[Stored data]
===
theorem confirmBit_moves (hs : s.sync.state = .confirming) (bit : Bool) : BitMoves s (confirmBit P bit s) := by
  by_cases hfull : s.sync.bitCount + 1 = s.cfg.T
  · rw [confirmBit_completes hfull]
    exact confirmGroup_moves (s := groupShift bit s) hs
  · rw [confirmBit_inside hfull]
    exact .silent rfl rfl

theorem steadyGroup_moves (hr : s.sync.resync = false) (hs : s.sync.state = .steadyState)
    (hw : s.sync.waitSpace = false) : BitMoves s (steadyGroup P s) := by
  have same : SameDecoders s s := ⟨rfl, rfl, rfl, rfl⟩
  have group := steadyGroup_effect hr hs hw (same.decChar_eq (P := P) s.sync.code)
  extract_lets errCount forced at group
  refine ⟨(decChar P s.sync.code s).2.1.toList, ?_⟩
  rw [group]
  cases forced with
  | false => exact .inl ⟨hs, List.append_nil _⟩
  | true =>
    refine .inr ⟨?_, rfl⟩
    rw [hs]
    show (SyncState.steadyState, SyncState.hunting) ∈ _
    decide

theorem steadyBit_moves (hr : s.sync.resync = false) (hs : s.sync.state = .steadyState) (bit : Bool) :
    BitMoves s (steadyBit P bit s) := by
  cases hwait : s.sync.waitSpace && bit with
  | true =>
    rw [steadyBit, hwait, if_pos rfl]
    exact .silent rfl rfl
  | false =>
    rw [steadyBit_enters hwait]
    dsimp only
    split
    · exact steadyGroup_moves (s := withGroup _ _ s) hr hs rfl
    · exact .silent rfl rfl

/-- A symbol bit that finds the resync flag down, in each state (R174). -/
theorem syncBit_moves (hr : s.sync.resync = false) (bit : Bool) : BitMoves s (syncBit P bit s) := by
  cases hs : s.sync.state with
  | noSignal =>
    rw [syncBit_noSignal hr hs]
    exact .silent rfl rfl
  | hunting =>
    rw [syncBit_hunting hr hs]
    exact huntBit_moves hs bit
  | confirming =>
    rw [syncBit_confirming hr hs]
    exact confirmBit_moves hs bit
  | steadyState =>
    rw [syncBit_steady hr hs]
    exact steadyBit_moves hr hs bit

/-- SYNC.SQL stays where it is, or enters NoSignal or leaves it, with the `State` event (R161, R162). -/
theorem syncSql_moves (P : Params) (present : Bool) (s : State) :
    let t := syncSql P present s
    (s.sync.state = t.sync.state ∧ t.out = s.out)
    ∨ (present = false ∧ s.sync.state ≠ .noSignal ∧ t.sync.state = .noSignal ∧ t.out = s.out ++ [.state .noSignal])
    ∨ (present = true ∧ s.sync.state = .noSignal ∧ t.sync.state = .hunting ∧ t.out = s.out ++ [.state .hunting]) := by
  intro t
  by_cases hs : s.sync.state = .noSignal
  · cases present with
    | true =>
      have left : t = enterState .hunting s := if_pos hs
      rw [left]
      exact .inr (.inr ⟨rfl, hs, rfl, rfl⟩)
    | false =>
      have stays : t = s := if_pos hs
      rw [stays]
      exact .inl ⟨rfl, rfl⟩
  · cases present with
    | true =>
      have stays : t = s := if_neg hs
      rw [stays]
      exact .inl ⟨rfl, rfl⟩
    | false =>
      have entered : t = enterNoSignal P s := if_neg hs
      rw [entered, enterNoSignal_frame]
      exact .inr (.inl ⟨rfl, hs, rfl, rfl⟩)

end

/-- Settles O44: among the events of a bit, only the one of `BitMoves` is a `State` event. -/
theorem transitionsAndStateEvents : Obligations.TransitionsAndStateEvents := by
  intro s t stateEvents
  have chars (cs : List Scalar) (l : List Event) : stateEvents (l ++ cs.map .char) = stateEvents l := by
    simp [stateEvents]
  have change (q : SyncState) (l : List Event) : stateEvents (l ++ [.state q]) = stateEvents l ++ [q] := by
    simp [stateEvents]
  constructor
  · intro present hexec
    rw [exec_syncSql] at hexec
    obtain rfl := Host.Outcome.next.inj hexec
    exact syncSql_moves s.params present s
  · intro bit hr hexec
    rw [exec_syncBit] at hexec
    obtain rfl := Host.Outcome.next.inj hexec
    obtain ⟨cs, ⟨hstate, hout⟩ | ⟨htransition, hout⟩⟩ := syncBit_moves (P := s.params) hr bit
    · exact .inl ⟨hstate, by rw [hout, chars]⟩
    · exact .inr ⟨htransition, by rw [hout, change, chars]⟩

/-! ## The squelch invariant (R175) -/

/-- The events of the bit extractor in a sample step are timing errors (R141, R272). -/
theorem bitxCorr_out (P : Params) (s : State) :
    (bitxCorr P s).out = s.out ∨ ∃ off2, (bitxCorr P s).out = s.out ++ [.timingError off2] := by
  have evaluated : (evaluate P s).out = s.out ∨ ∃ off2, (evaluate P s).out = s.out ++ [.timingError off2] := by
    rw [evaluate_cases]
    split
    · exact .inr ⟨_, rfl⟩
    · exact .inl rfl
  unfold bitxCorr
  split
  · split
    · exact evaluated
    · exact .inl rfl
  · exact .inl rfl

theorem extractBit_out (P : Params) (x : Sample) (s : State) (c : Scalar) : Event.char c ∉ (extractBit P x s).out := by
  have before : (bitxZc P (bitxAcc (bitxLevel P x (s.setOut [])))).out = [] := by
    rw [bitxZc_frame]
    rfl
  have out : (extractBit P x s).out = (bitxCorr P (bitxZc P (bitxAcc (bitxLevel P x (s.setOut []))))).out := by
    rw [extractBit, bitxDump_frame]
  rw [out]
  obtain h | ⟨off2, h⟩ := bitxCorr_out P (bitxZc P (bitxAcc (bitxLevel P x (s.setOut []))))
  · rw [h, before]
    exact List.not_mem_nil
  · rw [h, before]
    simp

/-- The signal-present flag compares the average of the same step with the floor (R132). -/
theorem extractBit_signalPresent (P : Params) (x : Sample) (s : State) : (extractBit P x s).bx.signalPresent
    = !P.num.ops.lt (extractBit P x s).bx.avg (P.num.ops.const P.signalFloor) := by
  rw [extractBit, bitxDump_frame, bitxCorr_frame, bitxZc_frame]
  rfl

/-- In NoSignal without a signal the synchronizer does nothing (R160, R161). -/
theorem syncStep_squelched {P : Params} {s : State} (hs : s.sync.state = .noSignal) (hp : s.bx.signalPresent = false) :
    syncStep P s = s := by
  have stays : syncSql P false s = s := if_pos hs
  rw [syncStep, hp, stays]
  rfl

/-- A sample with the result code OK was accepted (R269). -/
theorem exec_sample_of_ok {x : Sample} {s t : State} (h : exec (.sample x) s = .next t) (hok : t.ctl.err = .ok) :
    t = raise .ok (sampleStep s.params x s) := by
  obtain rfl : sample s.params x s = t := Host.Outcome.next.inj h
  unfold sample at hok ⊢
  split at hok
  · cases hok
  · split at hok
    · cases hok
    · next hc hr => rw [if_neg hc, if_neg hr]

/-- An accepted sample below the floor keeps a squelched block squelched, with no character (R175). -/
theorem sample_squelched {x : Sample} {s t : State} (h : exec (.sample x) s = .next t) (hok : t.ctl.err = .ok)
    (hs : s.sync.state = .noSignal)
    (hlow : s.params.num.ops.lt t.bx.avg (s.params.num.ops.const s.params.signalFloor) = true) :
    t.params = s.params ∧ t.sync.state = .noSignal ∧ ∀ c, Event.char c ∉ t.out := by
  rw [exec_sample_of_ok h hok] at hlow ⊢
  have avg : (raise .ok (sampleStep s.params x s)).bx.avg = (extractBit s.params x s).bx.avg := by
    show (sampleStep s.params x s).bx.avg = _
    rw [sampleStep_bx]
  have quiet : (extractBit s.params x s).bx.signalPresent = false := by
    rw [extractBit_signalPresent, ← avg, hlow]
    rfl
  have state : (extractBit s.params x s).sync = s.sync ∧ (extractBit s.params x s).params = s.params := by
    rw [extractBit_frame]
    exact ⟨rfl, rfl⟩
  obtain ⟨sync, params⟩ := state
  rw [sampleStep_eq, syncStep_squelched (by rw [sync]; exact hs) quiet, raise_frame, endOfStep_frame]
  exact ⟨params, (congrArg Synchronizer.state sync).trans hs, extractBit_out s.params x s⟩

/-- Settles O45, by induction on the position in the run. -/
theorem squelchInvariant : Obligations.SquelchInvariant := by
  intro xs states s hs hlen hrun
  have squelched (k : Nat) (t : State) (ht : states[k]? = some t) :
      t.params = s.params ∧ t.sync.state = .noSignal ∧ ∀ c, Event.char c ∉ t.out := by
    induction k generalizing t with
    | zero =>
      obtain ⟨hk, -⟩ := List.getElem?_eq_some_iff.mp ht
      obtain ⟨hexec, hok, hlow⟩ := hrun 0 _ t (List.getElem?_eq_getElem (hlen ▸ hk)) ht
      exact sample_squelched hexec hok hs hlow
    | succ k ih =>
      obtain ⟨hk, -⟩ := List.getElem?_eq_some_iff.mp ht
      have hprev : states[k]? = some (states.getD k s) := by
        rw [List.getD_eq_getElem?_getD, List.getElem?_eq_getElem (by omega)]
        rfl
      obtain ⟨params, state, -⟩ := ih _ hprev
      obtain ⟨hexec, hok, hlow⟩ := hrun (k + 1) _ t (List.getElem?_eq_getElem (hlen ▸ hk)) ht
      have after := sample_squelched hexec hok state (params ▸ hlow)
      rw [← params]
      exact after
  intro t ht
  obtain ⟨k, hk⟩ := List.mem_iff_getElem?.mp ht
  obtain ⟨-, state, chars⟩ := squelched k t hk
  exact ⟨state, chars⟩

end Sys2Proof.Machine
end

section
/-! The framing parser: FRM.PARSE accepts the strings of the grammar and no other (R190 to R192); the frame length of a
constructed framing (R193). -/
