theorem bits6_append_four_two (x : BitVec 4) (y : BitVec 2) : bits6 (x ++ y) = msbFirst x ++ msbFirst y :=
  msbFirst_append x y

/-! ### A byte cut where a sextet ends: after two, four or six bits -/

theorem bits8_six_two (b : Byte) : bits8 b = bits6 (b.extractLsb' 2 6) ++ msbFirst (b.extractLsb' 0 2) :=
  msbFirst_split (n := 6) (m := 2) rfl b

theorem bits8_four_four (b : Byte) : bits8 b = msbFirst (b.extractLsb' 4 4) ++ msbFirst (b.extractLsb' 0 4) :=
  msbFirst_split (n := 4) (m := 4) rfl b

theorem bits8_two_six (b : Byte) : bits8 b = msbFirst (b.extractLsb' 6 2) ++ bits6 (b.extractLsb' 0 6) :=
  msbFirst_split (n := 2) (m := 6) rfl b

/-! ### `val` and sub-streams -/

/-- `val` numbers its bits from the last one (00_scope.md R7). -/
theorem testBit_bitsVal (s : List Bool) (k : Nat) : (bitsVal s).testBit k = s.reverse.getD k false := by
  induction s with
  | nil => simp [bitsVal]
  | cons b s ih =>
    rw [bitsVal, Nat.mul_comm, Nat.testBit_two_pow_mul_add _ (bitsVal_lt s), ih, List.reverse_cons]
    split
    · next hk => rw [List.getD_append _ _ _ _ (by simpa using hk)]
    · next hk =>
      rw [List.getD_append_right _ _ _ _ (by simpa using hk), List.length_reverse]
      cases k - s.length with
      | zero => cases b <;> rfl
      | succ n => cases b <;> simp [Nat.testBit_succ]

/-- `val` reads back a word from its bits, the most significant first. -/
theorem ofNat_bitsVal_msbFirst {w : Nat} (x : BitVec w) : BitVec.ofNat w (bitsVal (msbFirst x)) = x := by
  refine BitVec.eq_of_getLsbD_eq fun i hi => ?_
  have hrev : w - 1 - (w - 1 - i) = i := by omega
  rw [BitVec.getLsbD_ofNat, testBit_bitsVal]
  simp [msbFirst, List.getD_eq_getElem?_getD, hi, hrev]

@[simp] theorem ofNat_bitsVal_bits8 (b : Byte) : BitVec.ofNat 8 (bitsVal (bits8 b)) = b := ofNat_bitsVal_msbFirst b

@[simp] theorem ofNat_bitsVal_bits6 (v : Sextet) : BitVec.ofNat 6 (bitsVal (bits6 v)) = v := ofNat_bitsVal_msbFirst v

/-- Where every element spells `w` bits, the `j`-th run of `w` bits is what the `j`-th element spells. -/
theorem slice_flatMap {α : Type} {f : α → List Bool} {w : Nat} (hf : ∀ x, (f x).length = w) (xs : List α) (j : Nat)
    (hj : j < xs.length) : slice (xs.flatMap f) (w * j) w = f xs[j] := by
  induction xs generalizing j with
  | nil => simp at hj
  | cons x xs ih =>
    rw [List.flatMap_cons]
    cases j with
    | zero => rw [slice_append_left _ _ _ _ (by simp [hf]), slice]; simp [← hf x]
    | succ j =>
      have hw : w * (j + 1) = (f x).length + w * j := by rw [hf x, Nat.mul_succ, Nat.add_comm]
      rw [hw, slice_append_right, ih j (by simpa using hj), List.getElem_cons_succ]

/-- Six bits are spelt by one sextet. -/
theorem exists_bits6_eq (a b c d e f : Bool) : ∃ v, bits6 v = [a, b, c, d, e, f] := by
  refine ⟨BitVec.ofBoolListLE [f, e, d, c, b, a], ?_⟩
  revert a b c d e f
  decide

/-- A stream of `6k` bits is spelt by `k` sextets. -/
theorem exists_flatMap_bits6_eq (k : Nat) (s : List Bool) (h : s.length = 6 * k) :
    ∃ vs : List Sextet, vs.flatMap bits6 = s := by
  induction k generalizing s with
  | zero => exact ⟨[], (List.length_eq_zero_iff.1 h).symm⟩
  | succ k ih =>
    match s, h with
    | a :: b :: c :: d :: e :: f :: s, h =>
      obtain ⟨v, hv⟩ := exists_bits6_eq a b c d e f
      obtain ⟨vs, hvs⟩ := ih s (by simp only [List.length_cons] at h; omega)
      exact ⟨v :: vs, by rw [List.flatMap_cons, hv, hvs]; rfl⟩

end Sys2Proof.Machine
end

section
/-! PROOFS. The encoder (41_encoder.md R131-R134): the symbols of an input are those of the sextets that spell its
value-padded stream, and the obligations on the closed form and the padding. -/

namespace Sys2Proof.Machine

/-! ### The sextets of an encoding -/

/-- The value-padded stream of every input is spelt by sextets (41_encoder.md R131 step 2). -/
theorem exists_sextets (B : List Byte) : ∃ vs : List Sextet, vs.flatMap bits6 = paddedStream B :=
  exists_flatMap_bits6_eq _ _ (paddedStream_length B)

theorem sextets_length {B : List Byte} {vs : List Sextet} (h : vs.flatMap bits6 = paddedStream B) :
    vs.length = sextetCount B.length := by
  have hl := congrArg List.length h
  rw [flatMap_bits6_length, paddedStream_length] at hl
  omega

/-- Whichever sextets spell the value-padded stream, the symbols of the input are theirs. -/
theorem encodeSymbols_eq_map {B : List Byte} {vs : List Sextet} (h : vs.flatMap bits6 = paddedStream B) :
    encodeSymbols B = vs.map symbolFor := by
  refine List.ext_getElem (by simp [encodeSymbols, sextets_length h]) fun g h1 h2 => ?_
  rw [List.length_map] at h2
  simp [encodeSymbols, ← h, slice_flatMap bits6_length vs g h2]

/-! ### The symbols of a group of three bytes -/

/-- The four sextets of a full group (41_encoder.md R134). -/
def groupSextets (b0 b1 b2 : Byte) : List Sextet :=
  [b0.extractLsb' 2 6, b0.extractLsb' 0 2 ++ b1.extractLsb' 4 4, b1.extractLsb' 0 4 ++ b2.extractLsb' 6 2, b2.extractLsb' 0 6]

theorem encodeGroups_group (b0 b1 b2 : Byte) (rest : List Byte) :
    encodeGroups (b0 :: b1 :: b2 :: rest) = (groupSextets b0 b1 b2).map symbolFor ++ encodeGroups rest := rfl

/-- A full group's four sextets spell its three bytes. -/
theorem flatMap_bits6_groupSextets (b0 b1 b2 : Byte) :
    (groupSextets b0 b1 b2).flatMap bits6 = bits8 b0 ++ bits8 b1 ++ bits8 b2 := by
  rw [bits8_six_two b0, bits8_four_four b1, bits8_two_six b2]
  simp [groupSextets, bits6_append_two_four, bits6_append_four_two]

theorem paddedStream_group (b0 b1 b2 : Byte) (rest : List Byte) :
    paddedStream (b0 :: b1 :: b2 :: rest) = bits8 b0 ++ bits8 b1 ++ bits8 b2 ++ paddedStream rest := by
  have hpad : 6 * sextetCount (rest.length + 3) - 8 * (rest.length + 3) =
      6 * sextetCount rest.length - 8 * rest.length := by
    unfold sextetCount ceilDiv; omega
  simp [paddedStream, hpad]

theorem encodeSymbols_group (b0 b1 b2 : Byte) (rest : List Byte) :
    encodeSymbols (b0 :: b1 :: b2 :: rest) = (groupSextets b0 b1 b2).map symbolFor ++ encodeSymbols rest := by
  obtain ⟨vs, hvs⟩ := exists_sextets rest
  rw [encodeSymbols_eq_map hvs, ← List.map_append]
  refine encodeSymbols_eq_map ?_
  rw [List.flatMap_append, flatMap_bits6_groupSextets, hvs, paddedStream_group]

theorem encodeSymbols_one (b0 : Byte) :
    encodeSymbols [b0] = [symbolFor (b0.extractLsb' 2 6), symbolFor (b0.extractLsb' 0 2 ++ 0#4)] := by
  refine encodeSymbols_eq_map (vs := [_, _]) ?_
  simp [paddedStream, sextetCount, ceilDiv, bits8_six_two b0, bits6_append_two_four, msbFirst_zero]

theorem encodeSymbols_two (b0 b1 : Byte) :
    encodeSymbols [b0, b1] =
      [symbolFor (b0.extractLsb' 2 6), symbolFor (b0.extractLsb' 0 2 ++ b1.extractLsb' 4 4),
        symbolFor (b1.extractLsb' 0 4 ++ 0#2)] := by
  refine encodeSymbols_eq_map (vs := [_, _, _]) ?_
  simp [paddedStream, sextetCount, ceilDiv, bits8_six_two b0, bits8_four_four b1, bits6_append_two_four,
    bits6_append_four_two, msbFirst_zero]

/-! ### Symbol padding -/

@[simp] theorem encodeSymbols_length (B : List Byte) : (encodeSymbols B).length = sextetCount B.length := by
  simp [encodeSymbols]

/-- A whole group of four symbols leaves the symbol padding as it is. -/
@[simp] theorem padCount_add_four (q : Nat) : padCount (q + 4) = padCount q := by simp [padCount]

/-- Four symbols for every three bytes, the last group filled up with PAD. -/
theorem encodeBytes_length (B : List Byte) : (encodeBytes B).length = encodedLength B.length := by
  rw [encodeBytes, List.length_append, List.length_replicate, encodeSymbols_length]
  unfold padCount sextetCount ceilDiv encodedLength
  omega

theorem encodeBytes_group (b0 b1 b2 : Byte) (rest : List Byte) :
    encodeBytes (b0 :: b1 :: b2 :: rest) = (groupSextets b0 b1 b2).map symbolFor ++ encodeBytes rest := by
  have hq : sextetCount (b0 :: b1 :: b2 :: rest).length = sextetCount rest.length + 4 := by
    simp only [List.length_cons, sextetCount, ceilDiv]; omega
  simp only [encodeBytes, encodeSymbols_group, hq, padCount_add_four, List.append_assoc]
===
● **How to complete this task**:
Restate the data verbatim through the "(R161, R162). -/" line.

● **Written response**:
theorem confirmBit_moves (hs : s.sync.state = .confirming) (bit : Bool) : BitMoves s (confirmBit P bit s) := by
  by_cases hfull : s.sync.bitCount + 1 = s.cfg.T
  · rw [confirmBit_completes hfull]
    exact confirmGroup_moves (s := groupShift bit s) hs
  · rw [confirmBit_inside hfull]
    exact .silent rfl rfl

theorem steadyGroup_moves (hr : s.sync.resync = false) (hs : s.sync.state = .steadyState)
    (hw : s.sync.waitSpace = false) : BitMoves s (steadyGroup P s) := by
  have same : SameDecoders s s := ⟨rfl, rfl, rfl, rfl⟩
  have group := steadyGroup_effect hr hs hw (same.decChar_eq (P := P) s.sync.code)
  extract_lets errCount forced at group
  refine ⟨(decChar P s.sync.code s).2.1.toList, ?_⟩
  rw [group]
  cases forced with
  | false => exact .inl ⟨hs, List.append_nil _⟩
  | true =>
    refine .inr ⟨?_, rfl⟩
    rw [hs]
    show (SyncState.steadyState, SyncState.hunting) ∈ _
    decide

theorem steadyBit_moves (hr : s.sync.resync = false) (hs : s.sync.state = .steadyState) (bit : Bool) :
    BitMoves s (steadyBit P bit s) := by
  cases hwait : s.sync.waitSpace && bit with
  | true =>
    rw [steadyBit, hwait, if_pos rfl]
    exact .silent rfl rfl
  | false =>
    rw [steadyBit_enters hwait]
    dsimp only
    split
    · exact steadyGroup_moves (s := withGroup _ _ s) hr hs rfl
    · exact .silent rfl rfl

/-- A symbol bit that finds the resync flag down, in each state (R174). -/
theorem syncBit_moves (hr : s.sync.resync = false) (bit : Bool) : BitMoves s (syncBit P bit s) := by
  cases hs : s.sync.state with
  | noSignal =>
    rw [syncBit_noSignal hr hs]
    exact .silent rfl rfl
  | hunting =>
    rw [syncBit_hunting hr hs]
    exact huntBit_moves hs bit
  | confirming =>
    rw [syncBit_confirming hr hs]
    exact confirmBit_moves hs bit
  | steadyState =>
    rw [syncBit_steady hr hs]
    exact steadyBit_moves hr hs bit

/-- SYNC.SQL stays where it is, or enters NoSignal or leaves it, with the `State` event (R161, R162). -/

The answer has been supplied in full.